J’ai tellement eu des hauts et des bas durant les deux dernières années que j’ai fait fuir beaucoup de personnes également. C’est pas évident d’avoir une amie borderline, et j’en suis consciente. Toujours avoir la peur au ventre que les gens t’abandonnent ou ne t’aiment plus. C’est finalement moi qui ai juste coupé les ponts, parce que c’était la pandémie et que chacun vivait ses choses. J’ai des regrets, c’est certain, mais j’accepte tout, pour avancer, je n’avais pas le choix d’assumer tout ce que j’ai fait ou dit. Ça m’a aidée à être plus forte et surtout à regarder en avant en laissant le passé derrière. Après les excuses, il n’y a plus rien à faire à part continuer de vivre.
Maintenant? Je fais quoi pour tisser de nouveaux liens? Reprendre contact avec ses personnes qui me manquent? Ses personnes dont j’ai laissé le temps nous séparés pour des raisons que je ne savais pas trop. Pour plusieurs, maintenant je sais. Comment ça fonctionne? J’ai un trouble relationnelle, j’ai appris avec la thérapie à prendre soin de mes relations, mais pas à en reconquérir ou à m’en créer de nouvelles. Et j’ai la chienne.

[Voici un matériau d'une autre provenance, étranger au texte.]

theorem moveToDoubt_movedOne {s : State} (hn : s.sale.Numbered) (hcalm : s.Calm) (c : Context)
    (cause : DoubtCause) : MovedOne s c s.sale.pushed.toList (s.moveToDoubt c cause) := by
  have h := moveToDoubt_isMove hn c cause
  have hoffice := h.office
  rw [leavingReports_of_calm hcalm, List.append_nil] at hoffice
  cases hp : s.sale.pushed with
  | none =>
    have hcredits := h.credits
    have htotals := h.totals
    have hmemory := h.memory
    have hnotes := h.notes
    simp only [hp] at hcredits htotals hmemory hnotes hoffice
    refine ⟨?_, ?_, hnotes, ?_, _, hoffice, ?_⟩
    · simpa [removeOrders_nil] using hcredits
    · rw [hmemory, updateCard]
      refine List.map_congr_left fun r _ => ?_
      simp [CardRecord.setDoubt, CardRecord.setInUse]
    · rw [htotals]
      exact .nil _ _
    · simp [highAfter_zero]
  | some e =>
    have hcredits := h.credits
    have htotals := h.totals
    have hmemory := h.memory
    have hnotes := h.notes
    simp only [hp] at hcredits htotals hmemory hnotes hoffice
    refine ⟨?_, ?_, hnotes, ?_, _, hoffice, ?_⟩
    · simpa using hcredits
    · rw [hmemory, updateCard, updateCard, List.map_map]
      refine List.map_congr_left fun r _ => ?_
      by_cases he : r.card = e.data.card <;> by_cases hc : r.card = c.data.card <;>
        simp_all [CardRecord.setDoubt, CardRecord.setInUse, eq_comm]
    · rw [htotals]
      exact totalsAfter_grown s (.inr rfl)
    · simp only [List.length_append, length_highReports, List.length_singleton, Option.toList_some]
      omega

/-- The doubt entry a warm start makes of a context (05 R90). -/
def State.startEntry (s : State) (c : Context) : DoubtEntry :=
  { data := c.data, created := s.time, cause := .warmStart }

/-- The moves of a warm start, one context after another. -/
theorem moveAll_moved {s : State} (cs : List Context) (hn : s.sale.Numbered) (hcalm : s.Calm)
    (hdoubts : s.sale.doubts.length ≤ 64) (hfew : cs.length ≤ 64) (hmem : ∀ c ∈ cs, c ∈ s.sale.contexts)
    (hsales : (cs.map (·.data.sale)).Nodup) (hcards : (cs.map (·.data.card)).Nodup)
    (hapart : ∀ e ∈ s.sale.doubts, ∀ c ∈ cs, e.data.card ≠ c.data.card) :
    Moved s cs (pushedBy s.sale.doubts cs.length) (s.moveAll cs) := by
  unfold State.moveAll
  induction cs generalizing s with
  | nil =>
    have hnone : pushedBy s.sale.doubts 0 = [] := by
      rw [pushedBy, show s.sale.doubts.length + 0 - 64 = 0 by omega, List.take_zero]
    rw [List.length_nil, hnone]
    exact ⟨.nil s, by simp, (removeOrders_nil _).symm, (List.map_id'' afterMoves_nil _).symm, rfl, .nil _ _, [], rfl,
      by simp [highAfter_zero]⟩
  | cons c cs ih =>
    rw [List.map_cons, List.nodup_cons] at hsales hcards
    rw [List.length_cons] at hfew
    have hin := hmem c List.mem_cons_self
    have hmove := moveToDoubt_isMove hn c .warmStart
    have hone := moveToDoubt_movedOne hn hcalm c .warmStart
    have hreleased := moveToDoubt_released hn hcalm c .warmStart
    obtain ⟨-, -, -, hclock, -⟩ := hmove.others
    have htime : (s.moveToDoubt c .warmStart).time = s.time := by rw [State.time, hclock]; rfl
    obtain ⟨hsize, hpushed, hdrop⟩ := pushedBy_placed (e := s.sale) (k := cs.length) (s.startEntry c) hdoubts (by omega)
    have hplaced : (s.moveToDoubt c .warmStart).sale.doubts = s.sale.placed (s.startEntry c) := hmove.doubts
    have hrest := ih (numbered_moved hn hin .warmStart) (hreleased.calm hcalm) (hplaced ▸ hsize) (by omega)
      (fun x hx => by
        rw [hmove.contexts, List.mem_filter]
        exact ⟨hmem x (List.mem_cons_of_mem c hx), decide_eq_true fun heq =>
          hsales.1 (heq ▸ List.mem_map_of_mem hx)⟩)
      hsales.2 hcards.2
      (fun e he x hx => by
        rw [hmove.doubts] at he
        rcases List.mem_append.mp he with he | he
        · refine hapart e ?_ x (List.mem_cons_of_mem c hx)
          split at he
          · exact List.mem_of_mem_tail he
          · exact he
        · rw [List.mem_singleton.mp he]
          exact fun heq => hcards.1 (heq ▸ List.mem_map_of_mem hx))
    rw [hplaced] at hrest
    rw [List.length_cons, hpushed, List.foldl_cons]
    obtain ⟨rs, hrs, hcount⟩ := hone.office
    obtain ⟨qs, hqs, hcount'⟩ := hrest.office
    have hothers : ∀ e ∈ pushedBy (s.sale.placed (s.startEntry c)) cs.length, e.data.card ≠ c.data.card := fun e he => by
      have hold : e ∈ pushedBy s.sale.doubts (cs.length + 1) := hpushed ▸ List.mem_append_right _ he
      exact hapart e (List.mem_of_mem_take hold) c List.mem_cons_self
    refine ⟨hreleased.trans hrest.toReleased, ?_, ?_, ?_, ?_, ?_, rs ++ qs, ?_, ?_⟩
    · rw [hrest.doubts, hplaced, hdrop, htime, ← hpushed, List.map_cons, List.append_assoc, List.singleton_append, State.startEntry]
    · rw [hrest.credits, hone.credits, List.flatMap_append, removeOrders_append]
    · rw [hrest.memory, hone.memory, List.map_map]
      exact List.map_congr_left fun r _ => afterMoves_step hothers r _ rfl
    · rw [hrest.notes, hone.notes, List.foldl_append]
    · rw [List.map_append]
      exact hone.grown.trans (htime ▸ hrest.grown)
    · rw [hqs, hrs, reported_append]
    · have hhigh := hone.grown.highAfter (pushedBy (s.sale.placed (s.startEntry c)) cs.length).length
      rw [List.length_map] at hhigh
      simp only [List.length_append, List.length_cons, hcount, hcount', hhigh]
      omega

Donc aujourd’hui, je ressens profondément la solitude, je regarde le temps passé et j’espère juste réussir à créer de nouveaux liens, m’ouvrir aux autres comme avant, sortir de mon appartement, faire de nouvelles rencontres et reprendre le contrôle de ma vie sociale que j’ai vraiment négligée. J’aime être seule, je fais beaucoup de choses en solo, mais j’ai besoin des autres pour que ma vie soit plus belle, remplie d’aventures, d’amitiés, de souvenirs. J’ai besoin de me donner le droit de fréquenter des gens qui voudront que l’on partage du temps ensemble. J’ai envie de profiter du temps à venir, avec des personnes avec qui je vais me sentir bien et moi-même, qui m’aideront à me sentir moins seule. J’ai envie de me donner le droit d’avoir d’autres amies que mes deux meilleures amies que j’aime tant. Je dois me donner le droit d’ouvrir mes bras au reste du monde.
Je ne me suis jamais sentie aussi seule, mais j’ai le cœur ouvert, je vais réussir à me donner le droit de m’ouvrir aux autres et je serai prête à combler cet immense trou dans ma vie.